Setting up Volume for cloud storage of weights

Modal provides network file systems, Volumes, for writing information persistently from those cloud containers.

We use one to store the weights after we’re done training. We then read the weights from it when it’s time to run inference and generate new icons.

# fine-tune-stable-diffusion.py

web_app = FastAPI()
app = App(name="example-diffusers-app")

MODEL_DIR = Path("/model")
model_volume = Volume.from_name("diffusers-model-volume", create_if_missing=True)

VOLUME_CONFIG = {
    "/model": model_volume,
}

Setting up hyperparameter configs

We fine-tuned off the StableDiffusion v1.5 model, but you can easily also fine-tune off of other Stable Diffusion versions by changing the config below. We used 4000 training steps, a learning rate of 1e-5, and a batch size of 1.

We set up one dataclass, TrainConfig, to hold all the training hyperparameters, and another, AppConfig, to store all the inference hyperparameters.

# fine-tune-stable-diffusion.py

@dataclass
class TrainConfig:
    """Configuration for the finetuning training."""

    # identifier for pretrained model on Hugging Face
    model_name: str = "runwayml/stable-diffusion-v1-5"

    resume_from_checkpoint: str = "latest"
    # HuggingFace Hub dataset
    dataset_name = "yirenlu/heroicons"

    # Hyperparameters/constants from some of the Diffusers examples
    # You should modify these to match the hyperparameters of the script we are using.
    mixed_precision: str = "fp16"  # set the precision of floats during training, fp16 or less needs to be mixed with fp32 under the hood
    resolution: int = 128
    max_train_steps: int = (
        4000  # number of times to apply a gradient update during training
    )
    checkpointing_steps: int = (
        1000  # number of steps between model checkpoints, for resuming training
    )
    train_batch_size: int = (
        1  # how many images to process at once, limited by GPU VRAM
    )
    gradient_accumulation_steps: int = 1  # how many batches to process before updating the model, stabilizes training with large batch sizes
    learning_rate: float = 1e-05  # scaling factor on gradient updates, make this proportional to the batch size * accumulation steps
    lr_scheduler: str = (
        "constant"  # dynamic schedule for changes to the base learning_rate
    )
    max_grad_norm: int = 1  # value above which to clip gradients, stabilizes training
    caption_column: str = "text"  # name of the column in the dataset that contains the captions of the images
    validation_prompt: str = "an icon of a dragon creature"


@dataclass
class AppConfig:
    """Configuration information for inference."""

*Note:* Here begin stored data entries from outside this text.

/-- Injection after the arbitration (R354). -/
def State.inject (s : State) (r : Nat) (free : List Nat) : State :=
  match s.injectable r with
  | none => s
  | some (x, f) =>
    match (if atDestination r f then [0, 1, 2, 3, 4] else productive r f).find? fun p => free.contains p with
    | none => s
    | some p =>
      if s.mayInject r then
        let t := (s.dequeue x).hop r p { f with flit := { f.flit with age := 0 } } false
        { t with net := { t.net with injected := tset 0 t.net.injected r (s.netNow + 1) } }
      else s

/-- A router acts, once in each network clock. -/
def State.route (s : State) (r : Nat) : State :=
  if s.net.acted.contains r then s
  else
    let here := s.net.flits.filter fun f => f.router == r && !f.moved
    let t : State := { s with net := { s.net with flits := s.net.flits.filter fun f => !(f.router == r && !f.moved)
                                                  acted := r :: s.net.acted } }
    let x := t.routeAll r (livePorts r ++ [5]) (sortBy before here)
    x.1.inject r x.2

/-- FLIT_ROUTE (R353). -/
def execFlitRoute (router : Nat) (s : State) : Host.Outcome State Fault Refusal :=
  .next (if router < 512 then s.route router else s)

/-! ## Bridges (R10, R365) -/

/-- A flit leaves a bridge: it starts a new leg at the router on the other die. -/
def State.leaveBridge (s : State) (i : Nat) : State :=
  match s.net.bridge[i]? with
  | none => s
  | some (_, f) =>
    { s with net := { s.net with bridge := s.net.bridge.eraseIdx i
                                 flits := s.net.flits ++ [{ f with moved := false, flit := { f.flit with age := 0 } }] } }

/-- May flit i leave its bridge now: its crossing is over, none before it is still on the bridge, and the port is free? -/
def State.mayLeave (s : State) (i : Nat) : Bool :=
  match s.net.bridge[i]? with
  | none => false
  | some (n, f) =>
    decide (n ≤ 1) && !((s.net.bridge.take i).any fun g => g.2.router == f.router && g.2.port == f.port) &&
      !(s.net.flits.any fun g => g.router == f.router && g.port == f.port && !g.moved) && !s.net.acted.contains f.router

/-- BRIDGE_CROSS: 6 network clocks after it was sent, or one later, a flit comes out. -/
def execBridgeCross (idx : Nat) (s : State) : Host.Outcome State Fault Refusal :=
  .next (if s.mayLeave idx then s.leaveBridge idx else s)

/-- Flits whose time on the bridge is up come out. -/
def State.flushBridge (s : State) : Nat → State
  | 0 => s
  | n + 1 =>
    match s.net.bridge.findIdx? fun x => x.1 == 0 with
    | some i => (s.leaveBridge i).flushBridge n
    | none => s

/-- The network clock turns: every router that has not acted acts, what was sent arrives, and the interval counters
advance; homes may start requests of every line again (R242). -/
def State.netClock (s : State) : State :=
  let work := (s.net.flits.filter fun f => !f.moved).map (fun f => f.router) ++
    ((s.cores.filter fun c => c.2.inject != []).map fun c => coreRouter c.1) ++
    s.net.queues.map fun q => if q.1 < 512 then coreRouter q.1 else q.1 - 512
  let s := (distinct work).foldl State.route s
  let s := (s.cores.filter fun c => c.2.eject != []).foldl (fun t c => t.slotAll c.1 c.2.eject.length) s
  let t : State :=
    { s with netNow := s.netNow + 1
             starts := []
             presented := []
             net := { s.net with acted := []
                                 flits := s.net.flits.map fun f => { f with moved := false }
                                 defl := tmap [] (fun _ l => shiftWindow l) s.net.defl
                                 bridge := s.net.bridge.map fun x => (x.1 - 1, x.2) } }
  t.flushBridge t.net.bridge.length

    num_inference_steps: int = 50 # How many steps to run the model for inference, the more the higher quality generally
    guidance_scale: float = 20 # How much the image should adhere to the text prompt

Running fine-tuning

Now, finally, we’re ready to fine-tune.

We first need to decorate the train function with @app.function, which tells Modal that the function should be launched in a cloud container on Modal.

Functions on Modal combine code and the infrastructure required to run it. So the @app.function decorator takes several arguments that lets us specify the type of GPU we want to use for training, the Modal Volumes we want to mount to the container, and any secret values (like the HuggingFace API key) that we want to pass to the container.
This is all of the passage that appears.